**Exercise material:**
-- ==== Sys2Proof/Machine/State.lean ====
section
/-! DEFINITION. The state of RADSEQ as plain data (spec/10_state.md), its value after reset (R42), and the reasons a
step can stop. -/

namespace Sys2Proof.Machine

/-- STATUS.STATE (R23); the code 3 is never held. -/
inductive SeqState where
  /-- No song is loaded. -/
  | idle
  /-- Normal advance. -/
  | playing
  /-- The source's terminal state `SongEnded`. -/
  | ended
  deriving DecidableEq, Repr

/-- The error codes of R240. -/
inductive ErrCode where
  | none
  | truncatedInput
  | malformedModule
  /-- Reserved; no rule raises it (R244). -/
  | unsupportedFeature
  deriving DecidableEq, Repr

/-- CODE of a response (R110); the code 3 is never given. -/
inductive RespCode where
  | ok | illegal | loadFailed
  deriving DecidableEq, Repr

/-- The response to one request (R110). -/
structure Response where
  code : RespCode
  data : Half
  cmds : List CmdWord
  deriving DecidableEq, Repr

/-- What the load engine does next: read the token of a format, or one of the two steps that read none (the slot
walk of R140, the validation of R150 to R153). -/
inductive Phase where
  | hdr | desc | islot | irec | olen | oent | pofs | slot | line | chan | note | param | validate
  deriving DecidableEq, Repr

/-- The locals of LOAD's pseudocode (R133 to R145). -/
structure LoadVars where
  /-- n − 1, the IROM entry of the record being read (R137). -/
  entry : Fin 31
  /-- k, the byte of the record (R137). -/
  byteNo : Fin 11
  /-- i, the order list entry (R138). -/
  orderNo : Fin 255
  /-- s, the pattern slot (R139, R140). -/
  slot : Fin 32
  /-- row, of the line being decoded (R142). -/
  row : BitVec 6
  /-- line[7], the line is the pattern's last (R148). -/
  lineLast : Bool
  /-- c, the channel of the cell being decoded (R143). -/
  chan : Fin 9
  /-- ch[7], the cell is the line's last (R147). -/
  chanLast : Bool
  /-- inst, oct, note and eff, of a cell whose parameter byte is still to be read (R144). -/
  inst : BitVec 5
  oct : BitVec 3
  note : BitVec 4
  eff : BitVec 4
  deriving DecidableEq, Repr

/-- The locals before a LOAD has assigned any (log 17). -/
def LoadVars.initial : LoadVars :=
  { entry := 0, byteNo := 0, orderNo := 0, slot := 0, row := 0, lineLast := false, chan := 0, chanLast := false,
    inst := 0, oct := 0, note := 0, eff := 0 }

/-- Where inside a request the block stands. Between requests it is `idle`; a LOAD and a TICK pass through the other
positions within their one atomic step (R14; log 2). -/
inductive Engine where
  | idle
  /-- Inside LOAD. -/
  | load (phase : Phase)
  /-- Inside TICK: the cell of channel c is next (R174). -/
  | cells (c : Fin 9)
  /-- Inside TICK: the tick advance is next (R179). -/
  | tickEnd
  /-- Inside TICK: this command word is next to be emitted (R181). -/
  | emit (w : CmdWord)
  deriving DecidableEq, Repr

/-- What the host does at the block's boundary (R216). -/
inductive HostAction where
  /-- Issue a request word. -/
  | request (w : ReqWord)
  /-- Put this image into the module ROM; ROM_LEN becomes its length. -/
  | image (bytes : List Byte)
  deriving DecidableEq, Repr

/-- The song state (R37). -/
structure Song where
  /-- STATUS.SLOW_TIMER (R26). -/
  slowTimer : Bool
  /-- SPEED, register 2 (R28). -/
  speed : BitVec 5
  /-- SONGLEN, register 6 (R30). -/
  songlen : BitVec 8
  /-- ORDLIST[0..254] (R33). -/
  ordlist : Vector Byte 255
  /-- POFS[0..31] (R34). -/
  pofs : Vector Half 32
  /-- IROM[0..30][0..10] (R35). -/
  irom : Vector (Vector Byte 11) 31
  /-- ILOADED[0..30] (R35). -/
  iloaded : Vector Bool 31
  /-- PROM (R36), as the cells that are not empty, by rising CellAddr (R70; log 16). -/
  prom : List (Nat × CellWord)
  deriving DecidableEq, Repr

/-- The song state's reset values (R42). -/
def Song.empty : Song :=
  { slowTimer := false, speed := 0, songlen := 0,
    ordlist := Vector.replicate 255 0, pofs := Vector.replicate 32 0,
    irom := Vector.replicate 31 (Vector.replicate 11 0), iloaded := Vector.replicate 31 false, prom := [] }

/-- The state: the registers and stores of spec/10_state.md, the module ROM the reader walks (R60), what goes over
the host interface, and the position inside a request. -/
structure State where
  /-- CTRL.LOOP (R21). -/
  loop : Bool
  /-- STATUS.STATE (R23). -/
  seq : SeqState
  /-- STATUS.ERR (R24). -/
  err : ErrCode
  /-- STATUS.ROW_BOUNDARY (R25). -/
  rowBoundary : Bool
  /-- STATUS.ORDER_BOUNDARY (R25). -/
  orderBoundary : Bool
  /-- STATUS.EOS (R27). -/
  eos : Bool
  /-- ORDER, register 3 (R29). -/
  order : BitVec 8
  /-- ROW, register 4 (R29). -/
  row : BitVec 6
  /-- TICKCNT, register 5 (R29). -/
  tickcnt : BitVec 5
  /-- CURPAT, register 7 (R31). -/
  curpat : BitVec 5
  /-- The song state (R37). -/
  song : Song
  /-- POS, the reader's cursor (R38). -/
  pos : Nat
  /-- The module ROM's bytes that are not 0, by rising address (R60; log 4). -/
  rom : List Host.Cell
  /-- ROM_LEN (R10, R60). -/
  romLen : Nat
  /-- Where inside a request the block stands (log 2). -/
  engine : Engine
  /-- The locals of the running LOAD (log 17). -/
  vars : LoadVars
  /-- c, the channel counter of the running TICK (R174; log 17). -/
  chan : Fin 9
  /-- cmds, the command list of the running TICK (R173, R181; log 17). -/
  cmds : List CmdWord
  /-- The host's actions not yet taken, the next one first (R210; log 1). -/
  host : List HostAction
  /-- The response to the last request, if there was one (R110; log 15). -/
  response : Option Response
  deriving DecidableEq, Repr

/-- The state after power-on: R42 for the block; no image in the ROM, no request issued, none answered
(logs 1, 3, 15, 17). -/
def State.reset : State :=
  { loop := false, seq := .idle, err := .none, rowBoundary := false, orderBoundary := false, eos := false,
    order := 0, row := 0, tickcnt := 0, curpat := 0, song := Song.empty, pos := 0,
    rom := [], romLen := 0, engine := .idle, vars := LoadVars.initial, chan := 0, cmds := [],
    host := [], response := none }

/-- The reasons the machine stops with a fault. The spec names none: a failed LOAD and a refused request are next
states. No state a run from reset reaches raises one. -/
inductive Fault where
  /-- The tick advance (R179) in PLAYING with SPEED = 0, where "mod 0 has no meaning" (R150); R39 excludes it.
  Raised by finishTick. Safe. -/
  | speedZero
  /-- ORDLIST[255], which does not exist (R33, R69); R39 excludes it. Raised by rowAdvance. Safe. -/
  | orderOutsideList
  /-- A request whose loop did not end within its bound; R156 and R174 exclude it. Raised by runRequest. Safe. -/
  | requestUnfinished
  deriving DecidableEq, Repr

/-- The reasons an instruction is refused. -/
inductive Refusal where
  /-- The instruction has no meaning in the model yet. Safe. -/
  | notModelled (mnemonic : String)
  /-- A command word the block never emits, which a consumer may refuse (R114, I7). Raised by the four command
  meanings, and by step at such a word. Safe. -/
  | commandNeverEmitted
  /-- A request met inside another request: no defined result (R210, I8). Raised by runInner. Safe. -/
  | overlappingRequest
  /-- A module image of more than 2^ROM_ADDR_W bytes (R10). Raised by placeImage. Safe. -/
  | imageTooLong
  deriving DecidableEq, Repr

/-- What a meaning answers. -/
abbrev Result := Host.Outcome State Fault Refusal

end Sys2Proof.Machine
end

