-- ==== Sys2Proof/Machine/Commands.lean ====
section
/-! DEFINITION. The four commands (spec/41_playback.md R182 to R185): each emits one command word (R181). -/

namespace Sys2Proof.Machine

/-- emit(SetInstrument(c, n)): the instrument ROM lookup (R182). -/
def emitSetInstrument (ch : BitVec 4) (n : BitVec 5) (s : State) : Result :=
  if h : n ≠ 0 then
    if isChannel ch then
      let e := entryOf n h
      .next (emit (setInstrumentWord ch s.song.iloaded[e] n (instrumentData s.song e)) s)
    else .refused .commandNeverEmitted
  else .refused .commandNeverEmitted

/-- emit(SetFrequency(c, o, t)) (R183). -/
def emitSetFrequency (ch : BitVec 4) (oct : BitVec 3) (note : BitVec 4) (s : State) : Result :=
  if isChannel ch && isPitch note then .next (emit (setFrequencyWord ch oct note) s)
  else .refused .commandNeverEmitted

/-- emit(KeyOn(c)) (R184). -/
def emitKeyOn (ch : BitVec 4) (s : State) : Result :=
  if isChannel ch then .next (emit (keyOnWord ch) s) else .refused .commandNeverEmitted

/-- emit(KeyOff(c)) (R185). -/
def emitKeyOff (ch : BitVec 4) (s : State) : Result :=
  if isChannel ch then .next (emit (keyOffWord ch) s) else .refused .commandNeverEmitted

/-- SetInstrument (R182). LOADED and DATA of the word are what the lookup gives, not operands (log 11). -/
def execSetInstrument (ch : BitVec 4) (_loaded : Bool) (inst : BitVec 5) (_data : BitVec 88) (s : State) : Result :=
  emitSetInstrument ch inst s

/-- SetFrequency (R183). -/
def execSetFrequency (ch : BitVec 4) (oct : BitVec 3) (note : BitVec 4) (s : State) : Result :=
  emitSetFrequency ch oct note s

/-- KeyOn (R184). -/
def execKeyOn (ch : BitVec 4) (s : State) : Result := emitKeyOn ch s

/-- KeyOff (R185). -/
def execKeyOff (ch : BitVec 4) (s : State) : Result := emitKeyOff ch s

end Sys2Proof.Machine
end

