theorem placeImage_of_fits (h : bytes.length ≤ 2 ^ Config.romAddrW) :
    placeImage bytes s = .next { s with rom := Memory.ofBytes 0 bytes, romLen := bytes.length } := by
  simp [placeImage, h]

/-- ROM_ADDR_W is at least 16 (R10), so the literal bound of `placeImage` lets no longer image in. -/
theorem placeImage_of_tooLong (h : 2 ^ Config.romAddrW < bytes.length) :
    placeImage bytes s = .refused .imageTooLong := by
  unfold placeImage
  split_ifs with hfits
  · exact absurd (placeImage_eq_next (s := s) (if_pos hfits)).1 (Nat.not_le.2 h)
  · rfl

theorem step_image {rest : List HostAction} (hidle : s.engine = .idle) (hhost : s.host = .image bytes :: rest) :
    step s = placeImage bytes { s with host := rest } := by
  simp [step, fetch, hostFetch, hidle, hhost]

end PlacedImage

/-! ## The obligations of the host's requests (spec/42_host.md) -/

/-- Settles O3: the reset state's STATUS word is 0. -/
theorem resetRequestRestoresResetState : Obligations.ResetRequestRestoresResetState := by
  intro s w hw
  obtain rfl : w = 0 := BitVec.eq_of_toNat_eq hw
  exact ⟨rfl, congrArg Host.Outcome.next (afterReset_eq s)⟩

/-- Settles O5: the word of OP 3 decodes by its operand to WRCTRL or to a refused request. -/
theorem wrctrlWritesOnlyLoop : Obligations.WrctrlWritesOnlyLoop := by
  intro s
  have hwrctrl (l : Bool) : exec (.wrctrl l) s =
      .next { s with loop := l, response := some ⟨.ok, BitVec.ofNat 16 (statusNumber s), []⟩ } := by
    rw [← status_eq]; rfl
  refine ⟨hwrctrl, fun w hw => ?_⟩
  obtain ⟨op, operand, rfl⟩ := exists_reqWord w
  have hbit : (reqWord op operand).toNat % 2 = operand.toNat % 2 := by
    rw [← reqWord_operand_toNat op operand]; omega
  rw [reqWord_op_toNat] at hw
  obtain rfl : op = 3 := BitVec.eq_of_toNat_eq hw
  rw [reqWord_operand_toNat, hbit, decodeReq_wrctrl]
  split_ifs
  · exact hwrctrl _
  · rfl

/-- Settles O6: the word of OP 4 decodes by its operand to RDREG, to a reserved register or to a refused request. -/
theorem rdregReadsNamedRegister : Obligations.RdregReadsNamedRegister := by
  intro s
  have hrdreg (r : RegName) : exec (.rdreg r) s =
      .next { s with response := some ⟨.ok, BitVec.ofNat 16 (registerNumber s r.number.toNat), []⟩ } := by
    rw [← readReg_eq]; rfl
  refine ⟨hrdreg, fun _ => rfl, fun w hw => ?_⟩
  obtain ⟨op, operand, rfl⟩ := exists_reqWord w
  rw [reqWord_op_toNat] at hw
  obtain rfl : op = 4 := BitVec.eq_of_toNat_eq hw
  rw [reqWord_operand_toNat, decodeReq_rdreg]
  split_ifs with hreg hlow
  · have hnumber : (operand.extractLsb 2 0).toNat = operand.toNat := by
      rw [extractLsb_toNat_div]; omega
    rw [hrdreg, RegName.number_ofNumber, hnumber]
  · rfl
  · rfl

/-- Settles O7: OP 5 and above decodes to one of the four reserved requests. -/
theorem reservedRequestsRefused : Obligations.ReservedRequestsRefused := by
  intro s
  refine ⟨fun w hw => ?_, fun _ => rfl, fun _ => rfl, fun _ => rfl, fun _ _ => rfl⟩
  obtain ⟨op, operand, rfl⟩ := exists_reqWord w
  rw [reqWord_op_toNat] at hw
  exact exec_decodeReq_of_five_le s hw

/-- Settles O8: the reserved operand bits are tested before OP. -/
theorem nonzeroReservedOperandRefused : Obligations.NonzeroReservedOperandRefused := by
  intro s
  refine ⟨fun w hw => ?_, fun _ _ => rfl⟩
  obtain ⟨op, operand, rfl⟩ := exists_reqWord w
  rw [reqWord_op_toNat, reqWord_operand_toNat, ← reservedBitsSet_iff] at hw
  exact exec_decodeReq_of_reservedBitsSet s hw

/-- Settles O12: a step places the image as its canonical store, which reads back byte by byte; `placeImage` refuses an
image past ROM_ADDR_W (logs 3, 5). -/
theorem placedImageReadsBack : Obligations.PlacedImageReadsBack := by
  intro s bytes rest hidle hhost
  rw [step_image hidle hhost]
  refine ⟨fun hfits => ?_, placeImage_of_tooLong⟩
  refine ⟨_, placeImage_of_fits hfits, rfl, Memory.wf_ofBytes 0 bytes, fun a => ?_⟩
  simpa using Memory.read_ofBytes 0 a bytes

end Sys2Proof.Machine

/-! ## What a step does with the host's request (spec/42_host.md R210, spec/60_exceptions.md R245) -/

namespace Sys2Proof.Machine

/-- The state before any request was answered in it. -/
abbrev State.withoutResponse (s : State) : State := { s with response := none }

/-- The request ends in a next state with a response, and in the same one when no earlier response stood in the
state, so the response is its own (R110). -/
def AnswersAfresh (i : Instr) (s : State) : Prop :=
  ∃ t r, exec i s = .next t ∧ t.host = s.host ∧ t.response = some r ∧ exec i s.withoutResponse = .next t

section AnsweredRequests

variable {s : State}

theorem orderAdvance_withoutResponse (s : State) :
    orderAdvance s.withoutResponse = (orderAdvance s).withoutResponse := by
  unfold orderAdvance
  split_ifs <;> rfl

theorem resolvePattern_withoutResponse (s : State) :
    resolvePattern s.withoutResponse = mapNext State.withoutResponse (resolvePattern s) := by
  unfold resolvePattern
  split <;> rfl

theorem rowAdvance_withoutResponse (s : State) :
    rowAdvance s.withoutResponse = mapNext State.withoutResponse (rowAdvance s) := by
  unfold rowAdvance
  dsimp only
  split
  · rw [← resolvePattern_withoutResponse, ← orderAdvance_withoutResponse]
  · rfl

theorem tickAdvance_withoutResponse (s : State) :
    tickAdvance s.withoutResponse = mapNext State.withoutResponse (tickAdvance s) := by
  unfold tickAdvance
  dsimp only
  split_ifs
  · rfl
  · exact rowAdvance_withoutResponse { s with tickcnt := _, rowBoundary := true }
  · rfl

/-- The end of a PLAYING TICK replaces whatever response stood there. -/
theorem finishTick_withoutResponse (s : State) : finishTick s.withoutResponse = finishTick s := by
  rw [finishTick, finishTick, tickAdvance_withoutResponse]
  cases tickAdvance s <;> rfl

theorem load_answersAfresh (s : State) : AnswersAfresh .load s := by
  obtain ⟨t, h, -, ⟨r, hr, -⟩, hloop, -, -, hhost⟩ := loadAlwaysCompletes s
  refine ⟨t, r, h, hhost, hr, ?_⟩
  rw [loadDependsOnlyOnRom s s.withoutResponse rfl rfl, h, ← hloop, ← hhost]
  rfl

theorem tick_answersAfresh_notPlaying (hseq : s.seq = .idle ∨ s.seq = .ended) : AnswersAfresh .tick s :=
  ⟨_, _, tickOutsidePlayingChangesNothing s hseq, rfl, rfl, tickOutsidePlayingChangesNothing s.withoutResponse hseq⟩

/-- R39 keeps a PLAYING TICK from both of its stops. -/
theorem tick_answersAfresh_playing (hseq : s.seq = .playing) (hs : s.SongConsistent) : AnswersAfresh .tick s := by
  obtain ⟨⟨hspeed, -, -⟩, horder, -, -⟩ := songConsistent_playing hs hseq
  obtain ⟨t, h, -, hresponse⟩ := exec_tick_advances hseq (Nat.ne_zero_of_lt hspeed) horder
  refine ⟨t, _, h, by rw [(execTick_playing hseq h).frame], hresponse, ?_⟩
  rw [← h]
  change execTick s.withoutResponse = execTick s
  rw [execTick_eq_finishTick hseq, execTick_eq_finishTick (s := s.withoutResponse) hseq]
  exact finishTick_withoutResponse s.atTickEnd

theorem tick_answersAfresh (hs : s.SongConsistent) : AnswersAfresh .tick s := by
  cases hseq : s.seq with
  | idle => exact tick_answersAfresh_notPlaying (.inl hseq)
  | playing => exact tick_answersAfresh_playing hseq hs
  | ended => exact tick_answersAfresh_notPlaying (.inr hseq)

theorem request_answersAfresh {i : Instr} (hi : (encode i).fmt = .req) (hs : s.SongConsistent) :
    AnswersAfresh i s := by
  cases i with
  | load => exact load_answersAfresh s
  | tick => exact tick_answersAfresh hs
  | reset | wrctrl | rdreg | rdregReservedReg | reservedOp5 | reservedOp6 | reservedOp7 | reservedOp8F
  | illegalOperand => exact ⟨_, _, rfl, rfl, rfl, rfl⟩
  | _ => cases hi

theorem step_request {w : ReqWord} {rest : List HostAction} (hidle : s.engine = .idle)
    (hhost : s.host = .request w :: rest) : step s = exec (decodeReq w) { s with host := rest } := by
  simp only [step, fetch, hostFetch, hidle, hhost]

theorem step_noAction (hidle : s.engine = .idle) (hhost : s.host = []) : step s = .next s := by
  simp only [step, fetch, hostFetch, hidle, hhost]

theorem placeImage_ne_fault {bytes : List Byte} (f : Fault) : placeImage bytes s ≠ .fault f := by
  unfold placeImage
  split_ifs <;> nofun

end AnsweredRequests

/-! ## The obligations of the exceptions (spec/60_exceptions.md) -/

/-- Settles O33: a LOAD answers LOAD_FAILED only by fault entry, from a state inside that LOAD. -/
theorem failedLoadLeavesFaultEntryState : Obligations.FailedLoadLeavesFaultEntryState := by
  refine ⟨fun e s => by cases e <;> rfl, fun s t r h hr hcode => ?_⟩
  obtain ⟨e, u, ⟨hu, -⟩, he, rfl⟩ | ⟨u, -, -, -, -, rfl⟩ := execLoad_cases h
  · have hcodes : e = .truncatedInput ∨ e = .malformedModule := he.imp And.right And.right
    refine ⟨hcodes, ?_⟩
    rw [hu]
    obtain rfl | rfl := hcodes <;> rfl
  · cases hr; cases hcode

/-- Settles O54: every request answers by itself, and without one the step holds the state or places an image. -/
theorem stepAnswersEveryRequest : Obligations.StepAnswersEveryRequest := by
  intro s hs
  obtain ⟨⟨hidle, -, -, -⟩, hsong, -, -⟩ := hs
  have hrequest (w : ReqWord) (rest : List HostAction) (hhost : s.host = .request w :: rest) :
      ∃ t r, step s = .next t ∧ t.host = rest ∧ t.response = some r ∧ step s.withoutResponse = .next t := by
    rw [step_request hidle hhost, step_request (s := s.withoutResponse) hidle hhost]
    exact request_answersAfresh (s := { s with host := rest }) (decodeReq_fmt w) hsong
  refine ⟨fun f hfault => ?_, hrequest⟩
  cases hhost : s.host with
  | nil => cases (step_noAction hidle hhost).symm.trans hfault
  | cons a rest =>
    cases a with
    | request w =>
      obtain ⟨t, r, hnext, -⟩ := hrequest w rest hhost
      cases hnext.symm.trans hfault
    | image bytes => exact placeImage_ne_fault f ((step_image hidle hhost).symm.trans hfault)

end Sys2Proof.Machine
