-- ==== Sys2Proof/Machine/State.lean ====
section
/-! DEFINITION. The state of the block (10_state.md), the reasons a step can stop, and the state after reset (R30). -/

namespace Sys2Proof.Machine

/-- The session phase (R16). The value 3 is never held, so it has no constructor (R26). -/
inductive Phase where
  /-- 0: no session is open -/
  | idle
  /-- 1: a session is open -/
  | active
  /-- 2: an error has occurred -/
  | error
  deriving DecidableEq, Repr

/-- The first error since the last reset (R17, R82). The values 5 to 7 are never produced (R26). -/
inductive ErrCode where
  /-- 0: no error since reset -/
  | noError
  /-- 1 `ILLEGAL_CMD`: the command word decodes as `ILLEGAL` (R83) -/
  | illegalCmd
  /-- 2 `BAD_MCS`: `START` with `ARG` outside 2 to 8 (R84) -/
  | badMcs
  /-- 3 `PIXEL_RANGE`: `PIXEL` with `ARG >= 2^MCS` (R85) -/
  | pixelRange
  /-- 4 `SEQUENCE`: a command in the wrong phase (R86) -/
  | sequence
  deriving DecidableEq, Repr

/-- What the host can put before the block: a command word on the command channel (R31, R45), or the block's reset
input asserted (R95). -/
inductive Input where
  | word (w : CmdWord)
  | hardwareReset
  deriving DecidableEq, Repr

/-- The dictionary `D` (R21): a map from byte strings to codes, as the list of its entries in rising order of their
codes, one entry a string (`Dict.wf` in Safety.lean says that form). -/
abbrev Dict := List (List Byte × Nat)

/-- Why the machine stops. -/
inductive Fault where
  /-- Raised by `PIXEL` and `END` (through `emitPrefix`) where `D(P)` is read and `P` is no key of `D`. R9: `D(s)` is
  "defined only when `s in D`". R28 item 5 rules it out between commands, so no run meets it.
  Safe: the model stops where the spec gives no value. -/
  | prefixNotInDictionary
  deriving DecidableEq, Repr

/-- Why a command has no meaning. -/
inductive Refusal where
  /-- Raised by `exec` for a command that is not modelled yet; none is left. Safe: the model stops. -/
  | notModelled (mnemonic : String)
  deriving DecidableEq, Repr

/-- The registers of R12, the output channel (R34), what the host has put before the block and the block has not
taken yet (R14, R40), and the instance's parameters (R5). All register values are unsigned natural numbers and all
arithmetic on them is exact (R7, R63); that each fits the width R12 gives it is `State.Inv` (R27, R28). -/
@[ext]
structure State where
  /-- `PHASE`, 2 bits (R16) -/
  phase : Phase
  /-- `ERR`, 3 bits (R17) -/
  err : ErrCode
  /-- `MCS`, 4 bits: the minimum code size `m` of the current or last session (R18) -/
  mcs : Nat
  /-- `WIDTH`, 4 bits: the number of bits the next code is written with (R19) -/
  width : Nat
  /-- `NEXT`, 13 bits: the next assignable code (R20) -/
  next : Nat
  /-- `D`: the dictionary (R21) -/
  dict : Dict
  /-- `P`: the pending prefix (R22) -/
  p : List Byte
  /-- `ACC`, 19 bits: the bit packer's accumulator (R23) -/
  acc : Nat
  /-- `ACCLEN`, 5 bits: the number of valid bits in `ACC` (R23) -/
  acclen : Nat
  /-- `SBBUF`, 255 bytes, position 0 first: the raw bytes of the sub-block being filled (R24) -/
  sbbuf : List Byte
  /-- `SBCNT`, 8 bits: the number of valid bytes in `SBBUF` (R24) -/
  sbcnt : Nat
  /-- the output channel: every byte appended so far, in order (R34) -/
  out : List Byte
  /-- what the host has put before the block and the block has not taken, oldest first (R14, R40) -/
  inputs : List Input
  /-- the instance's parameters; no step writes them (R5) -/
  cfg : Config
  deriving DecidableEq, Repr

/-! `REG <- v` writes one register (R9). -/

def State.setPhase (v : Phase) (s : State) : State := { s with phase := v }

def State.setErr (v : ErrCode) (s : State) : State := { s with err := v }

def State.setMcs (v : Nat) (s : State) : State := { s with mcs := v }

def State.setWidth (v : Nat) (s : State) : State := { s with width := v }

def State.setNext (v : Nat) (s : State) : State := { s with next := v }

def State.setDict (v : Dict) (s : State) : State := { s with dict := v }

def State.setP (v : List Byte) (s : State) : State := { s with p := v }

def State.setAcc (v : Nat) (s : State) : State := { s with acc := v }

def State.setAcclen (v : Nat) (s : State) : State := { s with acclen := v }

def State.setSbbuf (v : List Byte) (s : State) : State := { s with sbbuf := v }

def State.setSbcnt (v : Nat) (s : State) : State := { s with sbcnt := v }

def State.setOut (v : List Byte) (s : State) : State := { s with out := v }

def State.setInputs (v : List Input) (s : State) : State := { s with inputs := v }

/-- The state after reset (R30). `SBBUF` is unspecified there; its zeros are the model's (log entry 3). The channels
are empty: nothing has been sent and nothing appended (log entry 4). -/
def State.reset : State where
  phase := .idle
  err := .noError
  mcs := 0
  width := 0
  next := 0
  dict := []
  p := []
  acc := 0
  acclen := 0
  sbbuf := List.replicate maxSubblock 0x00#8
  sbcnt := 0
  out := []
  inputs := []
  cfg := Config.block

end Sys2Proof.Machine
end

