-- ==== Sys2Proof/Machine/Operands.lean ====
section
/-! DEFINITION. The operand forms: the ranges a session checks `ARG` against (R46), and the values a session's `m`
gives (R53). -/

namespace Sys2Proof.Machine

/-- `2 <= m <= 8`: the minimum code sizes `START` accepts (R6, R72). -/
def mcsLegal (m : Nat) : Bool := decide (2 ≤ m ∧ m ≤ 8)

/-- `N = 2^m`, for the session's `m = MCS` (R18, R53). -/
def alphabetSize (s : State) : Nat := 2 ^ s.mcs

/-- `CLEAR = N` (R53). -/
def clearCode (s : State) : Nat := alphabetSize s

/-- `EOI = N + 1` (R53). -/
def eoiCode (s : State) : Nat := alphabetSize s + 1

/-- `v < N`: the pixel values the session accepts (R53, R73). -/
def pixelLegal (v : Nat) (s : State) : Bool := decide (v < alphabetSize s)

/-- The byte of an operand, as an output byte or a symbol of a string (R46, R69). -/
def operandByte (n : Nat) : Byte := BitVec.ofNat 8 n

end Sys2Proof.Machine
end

**Work task:**
The answer consists only of the lines from the one containing "(R46, R69). -/" to the end of the records, each written out exactly.

**Output of the exercise:**
/-- The byte of an operand, as an output byte or a symbol of a string (R46, R69). -/
def operandByte (n : Nat) : Byte := BitVec.ofNat 8 n

end Sys2Proof.Machine
end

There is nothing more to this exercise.